To do ::
The required result is an exact copy of the material from the line with "gh ≤ (footprint" through its final line, both ends included.

Start of Supplied data

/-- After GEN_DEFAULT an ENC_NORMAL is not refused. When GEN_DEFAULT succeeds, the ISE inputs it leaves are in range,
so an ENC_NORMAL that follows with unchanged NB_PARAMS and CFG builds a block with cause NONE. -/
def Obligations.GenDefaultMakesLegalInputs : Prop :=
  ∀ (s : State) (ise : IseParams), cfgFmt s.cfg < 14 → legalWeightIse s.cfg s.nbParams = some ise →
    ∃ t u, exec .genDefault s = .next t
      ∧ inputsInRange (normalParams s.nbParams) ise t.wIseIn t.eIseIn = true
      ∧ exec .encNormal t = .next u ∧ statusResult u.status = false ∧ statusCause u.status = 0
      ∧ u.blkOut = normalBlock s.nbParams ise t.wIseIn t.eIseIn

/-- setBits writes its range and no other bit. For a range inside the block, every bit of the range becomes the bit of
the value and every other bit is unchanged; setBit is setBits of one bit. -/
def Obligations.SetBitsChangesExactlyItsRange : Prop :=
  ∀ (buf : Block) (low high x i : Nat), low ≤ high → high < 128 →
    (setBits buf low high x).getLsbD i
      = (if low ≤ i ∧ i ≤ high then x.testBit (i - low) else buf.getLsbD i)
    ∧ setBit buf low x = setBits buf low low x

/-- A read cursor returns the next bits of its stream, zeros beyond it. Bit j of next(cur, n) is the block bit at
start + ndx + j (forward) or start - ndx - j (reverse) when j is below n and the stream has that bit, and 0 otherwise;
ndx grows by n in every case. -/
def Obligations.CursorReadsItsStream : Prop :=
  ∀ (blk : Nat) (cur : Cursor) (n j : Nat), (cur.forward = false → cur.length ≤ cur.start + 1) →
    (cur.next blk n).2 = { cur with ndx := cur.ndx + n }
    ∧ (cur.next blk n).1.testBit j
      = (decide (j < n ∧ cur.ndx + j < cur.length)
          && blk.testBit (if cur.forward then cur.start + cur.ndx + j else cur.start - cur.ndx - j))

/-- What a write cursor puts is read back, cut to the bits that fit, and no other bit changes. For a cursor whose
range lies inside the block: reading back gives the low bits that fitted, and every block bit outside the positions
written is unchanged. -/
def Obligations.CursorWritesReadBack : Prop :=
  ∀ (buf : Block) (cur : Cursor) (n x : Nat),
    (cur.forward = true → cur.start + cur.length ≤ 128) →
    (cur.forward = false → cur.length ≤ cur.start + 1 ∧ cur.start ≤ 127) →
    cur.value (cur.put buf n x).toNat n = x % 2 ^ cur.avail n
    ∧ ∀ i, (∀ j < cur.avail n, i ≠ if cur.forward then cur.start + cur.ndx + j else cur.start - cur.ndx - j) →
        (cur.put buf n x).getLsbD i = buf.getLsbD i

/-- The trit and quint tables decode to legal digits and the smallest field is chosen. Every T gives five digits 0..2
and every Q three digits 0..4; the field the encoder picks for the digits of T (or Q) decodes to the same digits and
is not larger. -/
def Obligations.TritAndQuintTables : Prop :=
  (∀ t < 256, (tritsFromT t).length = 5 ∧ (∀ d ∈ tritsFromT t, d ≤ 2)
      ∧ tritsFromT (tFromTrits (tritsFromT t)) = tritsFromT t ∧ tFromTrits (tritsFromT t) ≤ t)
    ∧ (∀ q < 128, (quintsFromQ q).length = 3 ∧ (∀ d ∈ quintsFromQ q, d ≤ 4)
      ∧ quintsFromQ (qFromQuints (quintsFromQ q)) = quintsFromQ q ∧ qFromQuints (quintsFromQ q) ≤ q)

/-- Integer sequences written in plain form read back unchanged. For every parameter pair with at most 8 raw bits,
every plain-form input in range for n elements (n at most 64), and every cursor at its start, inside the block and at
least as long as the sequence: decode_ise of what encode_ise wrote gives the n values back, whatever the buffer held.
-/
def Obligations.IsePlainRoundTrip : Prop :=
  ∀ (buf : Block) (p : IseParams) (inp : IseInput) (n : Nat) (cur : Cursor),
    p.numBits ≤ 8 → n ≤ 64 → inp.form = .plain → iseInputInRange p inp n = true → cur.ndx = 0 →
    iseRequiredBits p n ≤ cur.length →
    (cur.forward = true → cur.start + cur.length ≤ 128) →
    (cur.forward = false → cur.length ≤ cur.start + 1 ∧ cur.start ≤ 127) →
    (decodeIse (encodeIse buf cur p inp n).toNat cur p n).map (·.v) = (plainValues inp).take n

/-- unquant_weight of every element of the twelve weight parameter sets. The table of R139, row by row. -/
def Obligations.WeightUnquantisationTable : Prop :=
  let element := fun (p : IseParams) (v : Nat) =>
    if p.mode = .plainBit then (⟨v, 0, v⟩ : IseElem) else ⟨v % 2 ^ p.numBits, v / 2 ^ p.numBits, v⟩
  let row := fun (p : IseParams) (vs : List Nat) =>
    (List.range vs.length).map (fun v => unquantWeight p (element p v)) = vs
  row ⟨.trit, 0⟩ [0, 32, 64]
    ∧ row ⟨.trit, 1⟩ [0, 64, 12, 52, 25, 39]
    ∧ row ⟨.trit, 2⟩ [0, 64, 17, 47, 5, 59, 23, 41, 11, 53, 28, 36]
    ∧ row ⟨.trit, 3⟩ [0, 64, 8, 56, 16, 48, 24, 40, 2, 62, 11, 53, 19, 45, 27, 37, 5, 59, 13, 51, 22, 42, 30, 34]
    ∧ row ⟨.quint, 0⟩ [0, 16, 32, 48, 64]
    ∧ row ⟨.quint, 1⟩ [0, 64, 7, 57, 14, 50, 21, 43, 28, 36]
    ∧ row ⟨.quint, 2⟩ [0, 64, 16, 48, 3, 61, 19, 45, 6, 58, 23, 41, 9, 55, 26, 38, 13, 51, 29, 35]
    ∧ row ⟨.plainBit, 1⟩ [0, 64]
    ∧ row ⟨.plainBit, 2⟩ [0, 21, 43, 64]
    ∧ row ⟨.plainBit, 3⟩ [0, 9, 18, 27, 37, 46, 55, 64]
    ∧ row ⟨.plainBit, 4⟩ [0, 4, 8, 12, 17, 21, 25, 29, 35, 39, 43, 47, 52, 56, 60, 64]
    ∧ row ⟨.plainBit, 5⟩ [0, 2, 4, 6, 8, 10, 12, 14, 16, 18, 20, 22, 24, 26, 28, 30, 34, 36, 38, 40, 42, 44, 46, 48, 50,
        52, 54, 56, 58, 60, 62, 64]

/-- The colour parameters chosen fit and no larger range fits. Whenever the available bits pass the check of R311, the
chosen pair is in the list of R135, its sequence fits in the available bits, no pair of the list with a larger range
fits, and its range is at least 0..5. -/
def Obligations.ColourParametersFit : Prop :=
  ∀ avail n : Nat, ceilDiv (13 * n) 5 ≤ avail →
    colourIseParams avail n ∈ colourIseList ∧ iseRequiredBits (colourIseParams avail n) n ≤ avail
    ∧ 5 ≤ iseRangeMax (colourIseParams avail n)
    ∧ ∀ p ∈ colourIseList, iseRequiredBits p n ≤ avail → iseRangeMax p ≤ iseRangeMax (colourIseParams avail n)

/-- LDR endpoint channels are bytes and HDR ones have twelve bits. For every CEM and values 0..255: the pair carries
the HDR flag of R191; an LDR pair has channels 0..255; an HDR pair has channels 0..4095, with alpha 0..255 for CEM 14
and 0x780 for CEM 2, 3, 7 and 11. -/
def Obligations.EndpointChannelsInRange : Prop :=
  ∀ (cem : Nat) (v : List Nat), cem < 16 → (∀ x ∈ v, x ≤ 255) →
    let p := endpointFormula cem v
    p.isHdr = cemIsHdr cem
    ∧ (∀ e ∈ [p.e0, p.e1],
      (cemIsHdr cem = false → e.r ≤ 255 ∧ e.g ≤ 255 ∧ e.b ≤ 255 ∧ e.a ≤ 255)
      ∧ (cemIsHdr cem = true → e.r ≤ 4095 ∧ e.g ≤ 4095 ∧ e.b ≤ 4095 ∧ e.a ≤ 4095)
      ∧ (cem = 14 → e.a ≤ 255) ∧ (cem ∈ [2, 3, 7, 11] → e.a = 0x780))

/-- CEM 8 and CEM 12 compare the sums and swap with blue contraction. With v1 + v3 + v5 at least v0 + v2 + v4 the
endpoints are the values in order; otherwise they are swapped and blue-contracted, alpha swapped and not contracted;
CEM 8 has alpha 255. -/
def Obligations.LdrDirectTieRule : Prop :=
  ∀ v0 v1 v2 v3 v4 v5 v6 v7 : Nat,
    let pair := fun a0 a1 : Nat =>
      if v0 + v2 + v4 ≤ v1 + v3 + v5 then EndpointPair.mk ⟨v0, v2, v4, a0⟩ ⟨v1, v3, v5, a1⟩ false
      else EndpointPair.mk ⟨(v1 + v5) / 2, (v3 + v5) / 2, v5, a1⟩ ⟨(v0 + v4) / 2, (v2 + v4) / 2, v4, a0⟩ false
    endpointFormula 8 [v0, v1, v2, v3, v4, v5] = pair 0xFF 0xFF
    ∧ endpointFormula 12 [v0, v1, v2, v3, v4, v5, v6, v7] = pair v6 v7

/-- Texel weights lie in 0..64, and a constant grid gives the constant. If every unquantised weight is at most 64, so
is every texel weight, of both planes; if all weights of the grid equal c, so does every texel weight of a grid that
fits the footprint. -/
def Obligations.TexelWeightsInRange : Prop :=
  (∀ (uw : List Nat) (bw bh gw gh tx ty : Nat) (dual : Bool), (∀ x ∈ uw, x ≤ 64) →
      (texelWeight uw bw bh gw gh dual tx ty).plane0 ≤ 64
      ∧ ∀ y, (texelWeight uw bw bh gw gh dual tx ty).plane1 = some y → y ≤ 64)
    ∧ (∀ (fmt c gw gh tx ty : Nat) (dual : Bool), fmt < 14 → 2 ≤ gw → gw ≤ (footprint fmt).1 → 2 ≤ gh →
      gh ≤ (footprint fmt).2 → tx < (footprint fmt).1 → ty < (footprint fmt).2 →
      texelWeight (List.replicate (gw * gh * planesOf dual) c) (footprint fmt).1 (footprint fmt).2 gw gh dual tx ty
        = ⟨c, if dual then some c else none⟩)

End of Supplied data

Output of the task ::
      gh ≤ (footprint fmt).2 → tx < (footprint fmt).1 → ty < (footprint fmt).2 →
      texelWeight (List.replicate (gw * gh * planesOf dual) c) (footprint fmt).1 (footprint fmt).2 gw gh dual tx ty
        = ⟨c, if dual then some c else none⟩)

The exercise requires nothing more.